Phenylketonuria (PKU) is a rare genetic disorder causing a deficiency in the enzyme phenylalanine hydroxylase (PAH). If untreated, PKU patients experience an excess of phenylalanine in the blood, resulting in intellectual disability and other neurological consequences. Criteria for diagnosing PKU include plasma phenylalanine concentration consistently greater than 120 µmol/L and genetic confirmation of disease-causing variants in the PAH gene.
Methods:
Evidence from citing literature references was automatically extracted using the Mastermind Genomic Intelligence Platform for the PAH gene and subject to semi-automated curation followed by manual expert review to catalog genetic variants and biochemical values for classification according to the ACMG/AMP criteria.
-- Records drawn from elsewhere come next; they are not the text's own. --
/-- The b field of IOR: the base register's bits that chose the space (R75 a). -/
def iorBaseField (wide : Bool) (base : Dword) : Dword :=
  let b := if wide then base.extractLsb' 62 2 else base.extractLsb' 30 2
  (b.zeroExtend 64) <<< 62

/-- IIR, ISR and IOR loaded with an interruption's parameters (R74, R75). -/
def State.loadParams (s : State) (p : Params) : State :=
  let wide := s.flag Psw.W
  match p with
  | .none => s
  | .instr => { s with iir := s.iword }
  | .virtualData a =>
    { s with iir := s.iword, isr := gvaUpper wide a.space a.offset, ior := iorBaseField wide a.base ||| low32 a.offset }
  | .data a =>
    if s.flag Psw.D then
      { s with iir := s.iword, isr := gvaUpper wide a.space a.offset, ior := iorBaseField wide a.base ||| low32 a.offset }
    else
      { s with
        iir := s.iword
        isr := if wide then (a.offset >>> 32) &&& 0x3FFFFFFF#64 else 0
        ior := (s.free 0 &&& 0xC000000000000000#64) ||| low32 a.offset
        freeCount := s.freeCount + 1 }
  | .instrUndefinedAddress =>
    { s with iir := s.iword, isr := s.free 0, ior := s.free 1, freeCount := s.freeCount + 2 }
  | .implementation =>
    { s with iir := (s.free 0).extractLsb' 0 32, isr := s.free 1, ior := s.free 2, freeCount := s.freeCount + 3 }

/-- The IIASQ element for an IA queue element (R72). -/
def State.iiasqElement (s : State) (space offset : Dword) : Dword :=
  if s.flag Psw.C then gvaUpper (s.flag Psw.W) space offset else 0

/-- The IIAOQ element for an IA queue element (R72). With code translation off and PSW[W] = 0 the source lets an implementation
truncate it; the model keeps all 64 bits. DESIGN CHOICE, log entry 54. -/
def State.iiaoqElement (s : State) (offset : Dword) : Dword :=
  if s.flag Psw.C && !(s.flag Psw.W) then low32 offset else offset

/-- The IIA queues loaded from the IA queues (R71, R72). -/
def State.collectQueues (s : State) : State :=
  { s with
    iiasqFront := s.iiasqElement s.iasqFront s.iaoqFront
    iiasqBack := s.iiasqElement s.iasqBack s.iaoqBack
    iiaoqFront := s.iiaoqElement s.iaoqFront
    iiaoqBack := s.iiaoqElement s.iaoqBack }

/-- The IIA queues after a high-priority machine check: implementation dependent (R1012). -/
def State.collectFreeQueues (s : State) : State :=
  { s with
    iiasqFront := s.free 0, iiasqBack := s.free 1, iiaoqFront := s.free 2, iiaoqBack := s.free 3
    freeCount := s.freeCount + 4 }

/-- The shadow registers loaded (R80). -/
def State.loadShadow (s : State) : State :=
  { s with shr := #v[s.readGr 1, s.readGr 8, s.readGr 9, s.readGr 16, s.readGr 17, s.readGr 24, s.readGr 25] }

/-- The PSW an interruption installs (R1007 step 2). -/
def State.interruptionPsw (s : State) (n : Interruption) : Dword :=
  withBit (withBit (withBit 0 Psw.W s.defaultWidth) Psw.E s.defaultEndian) Psw.M (decide (n = .highPriorityMachineCheck))

/-- Collecting the interruption state, steps 3, 5 and 6 of R1007, done only with PSW[Q] = 1. -/
def State.collect (s : State) (n : Interruption) (p : Params) : State :=
  if s.flag Psw.Q then
    ((if n = .highPriorityMachineCheck then s.collectFreeQueues else s.collectQueues).loadParams p).loadShadow
  else s

/-- The address of an interruption's vector entry, IVA + 32 n (R1008). -/
def State.vector (s : State) (n : Interruption) : Dword := s.iva + BitVec.ofNat 64 (32 * n.number)

/-- The global virtual address that an interruption's parameters name, when it was translated (20_memory.md R156). -/
def State.namedAddress (s : State) (p : Params) : Option (BitVec 96) :=
  let at_ (a : DataAddr) : BitVec 96 := gvaUpper (s.flag Psw.W) a.space a.offset ++ a.offset.extractLsb' 0 32
  match p with
  | .data a => if s.flag Psw.D then some (at_ a) else none
  | .virtualData a => some (at_ a)
  | _ => none

/-- The interruptions 18 to 22 and 26 to 28, after which the data translation of the address they name stays (21_translation.md
R275). -/
def Interruption.leavesTranslation (n : Interruption) : Bool :=
  decide (18 ≤ n.number ∧ n.number ≤ 22) || decide (26 ≤ n.number ∧ n.number ≤ 28)

/-- The interruptions of groups 1, 2 and 4, after which no translation may be relied upon (R273). -/
def Interruption.losesTranslations (n : Interruption) : Bool :=
  decide (n.number ≤ 5) || decide (23 ≤ n.number ∧ n.number ≤ 25) || n.number == 29

/-- What may be relied upon after an interruption (R273, R275). Its handler is fetched absolutely, so no code page is (log entry 62). -/
def State.reliedAfter (s : State) (n : Interruption) (p : Params) : Relied :=
  { Relied.nothing with
    data :=
      if n.losesTranslations then none
      else if n.leavesTranslation then (s.namedAddress p).or s.relied.data
      else s.relied.data }

/-- TAKING AN INTERRUPTION, 60_exceptions.md R1007, on the state whose PSW and queues it saves. -/
def takeInterruption (s : State) (n : Interruption) (p : Params) : State :=
  let c := s.collect n p
  { c with
    ipsw := s.psw
    psw := s.interruptionPsw n
    iaoqFront := s.vector n
    iaoqBack := s.vector n + 4
    iasqFront := 0
    iasqBack := 0
    relied := s.reliedAfter n p }

/-- GR 1, 8, 9, 16, 17, 24, 25 from the shadow registers, which become undefined (46_system_control.md R665 d). -/
def State.restoreShadow (s : State) : State :=
  let r := ((((((s.writeGr 1 s.shr[0]).writeGr 8 s.shr[1]).writeGr 9 s.shr[2]).writeGr 16 s.shr[3]).writeGr 17
    s.shr[4]).writeGr 24 s.shr[5]).writeGr 25 s.shr[6]
  { r with
    shr := #v[s.free 0, s.free 1, s.free 2, s.free 3, s.free 4, s.free 5, s.free 6]
    freeCount := s.freeCount + 7 }

/-- IIA queues, IIR, ISR, IOR and IPSW undefined (10_state.md R71, R75, R76). -/
def State.loseInterruptionState (s : State) : State :=
  { s with
    iiasqFront := s.free 0, iiasqBack := s.free 1, iiaoqFront := s.free 2, iiaoqBack := s.free 3
    iir := (s.free 4).extractLsb' 0 32, isr := s.free 5, ior := s.free 6, ipsw := s.free 7 &&& Psw.defined
    freeCount := s.freeCount + 8 }

/-- A space identifier recovered from an IIASQ element (R665). -/
def recoverSpace (iiasq iiaoq : Dword) : Dword := iiasq &&& ~~~(iiaoq >>> 32)

/-- RETURNING FROM AN INTERRUPTION, R665: PSW from IPSW, the IA queues from the IIA queues. -/
def returnFromInterruption (s : State) : State :=
  let r := { s with
    psw := s.ipsw &&& Psw.defined
    iaoqFront := s.iiaoqFront
    iaoqBack := s.iiaoqBack
    iasqFront := recoverSpace s.iiasqFront s.iiaoqFront
    iasqBack := recoverSpace s.iiasqBack s.iiaoqBack }
  if bitAt s.ipsw Psw.Q then r else r.loseInterruptionState

/-! ### How an instruction ends -/

/-- Why an instruction does not complete. -/
inductive Stop where
  /-- A group 3 interruption: the instruction is rolled back and the interruption taken (60_exceptions.md R1006). -/
  | trap (n : Interruption) (p : Params)
  /-- An undefined operation. -/
  | refuse (r : Refusal)
  /-- An access where the spec gives no device. -/
  | fault (f : Fault)
deriving DecidableEq, Repr

/-- A computation that may stop the instruction. -/
abbrev Res (α : Type) := Except Stop α

/-- A group 3 interruption whose only parameter is the instruction word. -/
def trapInstr (n : Interruption) : Stop := .trap n .instr

/-- Privilege level 0 or the privileged operation trap (10_state.md R47; 60_exceptions.md R1002, interruption 10). -/
def State.privileged (s : State) : Res Unit := if s.priv = 0#2 then .ok () else .error (trapInstr .privilegedOperation)

/-- What the instruction leaves for the queues and for PSW[N] and PSW[B] (42_branch.md R470, R472). -/
structure Flow where
  taken : Bool
  nullify : Bool
  offset : Dword
  space : Dword
  /-- The new back element lies past the end of its space (20_memory.md R159). -/
  past : Bool
deriving DecidableEq, Repr

/-- A completed instruction: the state with its effects, the queues not yet advanced, and where they go. -/
structure Done where
  state : State
  flow : Flow
deriving DecidableEq, Repr

/-- IAOQ_Back is the last word of its space, so that a sequential advance leaves it (20_memory.md R159). -/
def State.atEndOfSpace (s : State) : Bool :=
  if s.flag Psw.W then (s.iaoqBack ||| 3) == 0xFFFFFFFFFFFFFFFF#64 else (low32 s.iaoqBack ||| 3) == 0xFFFFFFFF#64

/-- A branch to base + displacement + `k` goes past the end of the space, the displacement taken as signed: past 2^64 with PSW[W] = 1,
past 2^32 in the low words with PSW[W] = 0 (R159). A sum below 0 wraps. DEDUCED, log entry 15. -/
def State.pastEnd (s : State) (base disp : Dword) (k : Nat) : Bool :=
  if s.flag Psw.W then decide ((2 : Int) ^ 64 ≤ base.toNat + disp.toInt + k)
  else decide ((2 : Int) ^ 32 ≤ (base.extractLsb' 0 32).toNat + (disp.extractLsb' 0 32).toInt + k)

/-- The flow of an instruction that is no taken branch (R470). -/
def State.sequential (s : State) (nullify : Bool) : Flow := ⟨false, nullify, s.iaoqBack + 4, s.iasqBack, s.atEndOfSpace⟩

/-- The link value of the branches, IAOQ_Back + 4 (R476). -/
def State.link (s : State) : Dword := s.iaoqBack + 4

/-- The interval timer's count of one instruction, and the EIRR bit it sets (10_state.md R69; 60_exceptions.md R1055). The count comes after the
instruction's effect, so the bit is the one that the PSW[W] the instruction leaves names; R69 says nothing of an instruction that changes
W. The bit is set when the count comes to the comparison register's value (R1055, "pass through"): a value equal to the present count, as MTCTL
may write it, sets none until the count comes round to it again, while R69 speaks of "identical values". DESIGN CHOICE, log entry 22. -/
def State.tick (s : State) : State :=
  let ahead := s.itmrCompare - s.itmr.extractLsb' 0 32
  let hit := ahead != 0#32 && ahead.toNat ≤ Config.timerRate.toNat
  { s with
    itmr := s.itmr + Config.timerRate
    eirr := if hit then withBit s.eirr (if s.flag Psw.W then 0 else 32) true else s.eirr }

/-- PSW with X, Y and Z cleared and N and B as the instruction leaves them (42_branch.md R472). -/
def endPsw (psw : Dword) (fl : Flow) : Dword :=
  withBit (withBit (psw &&& ~~~(bitMask Psw.X ||| bitMask Psw.Y ||| bitMask Psw.Z)) Psw.N fl.nullify) Psw.B fl.taken

/-- The queues advanced (R470) and the status bits settled. -/
def State.advance (s : State) (fl : Flow) : State :=
  { s with
    psw := endPsw s.psw fl
    iaoqFront := s.iaoqBack
    iasqFront := s.iasqBack
    iaoqBack := fl.offset
    iasqBack := fl.space }

/-- The recovery counter's decrement, by the PSW[R] the instruction began with (10_state.md R62). -/
def State.countDown (s : State) (running : Bool) : State := if running then { s with rctr := s.rctr - 1 } else s

/-- The group 4 trap of an instruction that ran with status `old` at level `level` and left `s` (60_exceptions.md R1004). -/
def groupFour (old : Dword) (level : BitVec 2) (taken : Bool) (s : State) : Option Interruption :=
  if level < s.priv && bitAt old Psw.L then some .lowerPrivilegeTransfer
  else if s.priv < level && bitAt old Psw.H then some .higherPrivilegeTransfer
  else if taken && bitAt old Psw.T then some .takenBranch
  else none

/-- The state after an instruction that began in `s` completed as `d`, before any group 4 trap. -/
def retireState (s : State) (d : Done) : State := ((d.state.advance d.flow).countDown (s.flag Psw.R)).tick

/-- The end of an instruction or of a nullified one: past the end of the space it is undefined, else the group 4 trap, if
any, is taken on the state after completion (R1004; log entry 53). -/
def finish (s : State) (fl : Flow) (t : State) : Host.Outcome State Fault Refusal :=
  if fl.past then .refused .endOfSpace
  else
    match groupFour s.psw s.priv fl.taken t with
    | some n => .next (takeInterruption t n .none)
    | none => .next t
To identify and stratify PKU cases from the literature, 66 different terms were used to capture all possible diagnoses, which were subsequently stratified by disease severity.
Results:
A total of 13,800 PKU patients were collected from 490 literature sources, 53 study locations, and 115 ethnicities. Among these patients, a total of 1611 unique PAH variants including 575 P/LP variants and 706 VUS were identified. The most recurrently encountered variants were p.Arg408Trp (3,142 patients), c.1066-11G>A (1,446), p.Arg261Gln (1,156), and p.Arg243Gln (1,122) and were all designated as pathogenic. Whereas every one of these patients had PAH variants, values for plasma phenylalanine concentration levels were reported for only 5053 (37%) among whom 99% had levels above the diagnostic threshold of 120 µmol/L demonstrating a consistency in application of biochemical diagnostic criteria. However for the majority of these patients, functional studies are absent. Because of this lack of functional evidence, the ability to make likely pathogenic or pathogenic designations for the associated variants is delimited. Specifically, only 723 (54%) PAH variants in this dataset had phenylalanine values reported in the literature. However, 100% of variants with a biochemical threshold reported in the literature had at least one value that met the threshold strongly suggesting that patient-associated variants are likely to have functional studies demonstrating the deleterious effects on protein function if tested. Excluding the cohort of patients without biochemical data from the variant assessment results in 46% of the PAH variants likely being downgraded with VUS variants and their classification particularly impacted by the lack of biochemical information accompanying clinical reports in the literature (53% VUS downgrades) as compared to 32% pathogenic variant downgrades.
Conclusion:
Classification of PAH variants is significantly impacted by the extent of reported biochemical values. Only 37% of PKU patients in literature had a reported value for plasma phenylalanine concentration levels and only 46% of PAH variants had associated functional studies. PAH variants without biochemical data that might undergo classification downgrades could have a large impact on carrier screening for individuals with biochemical results that are near the threshold.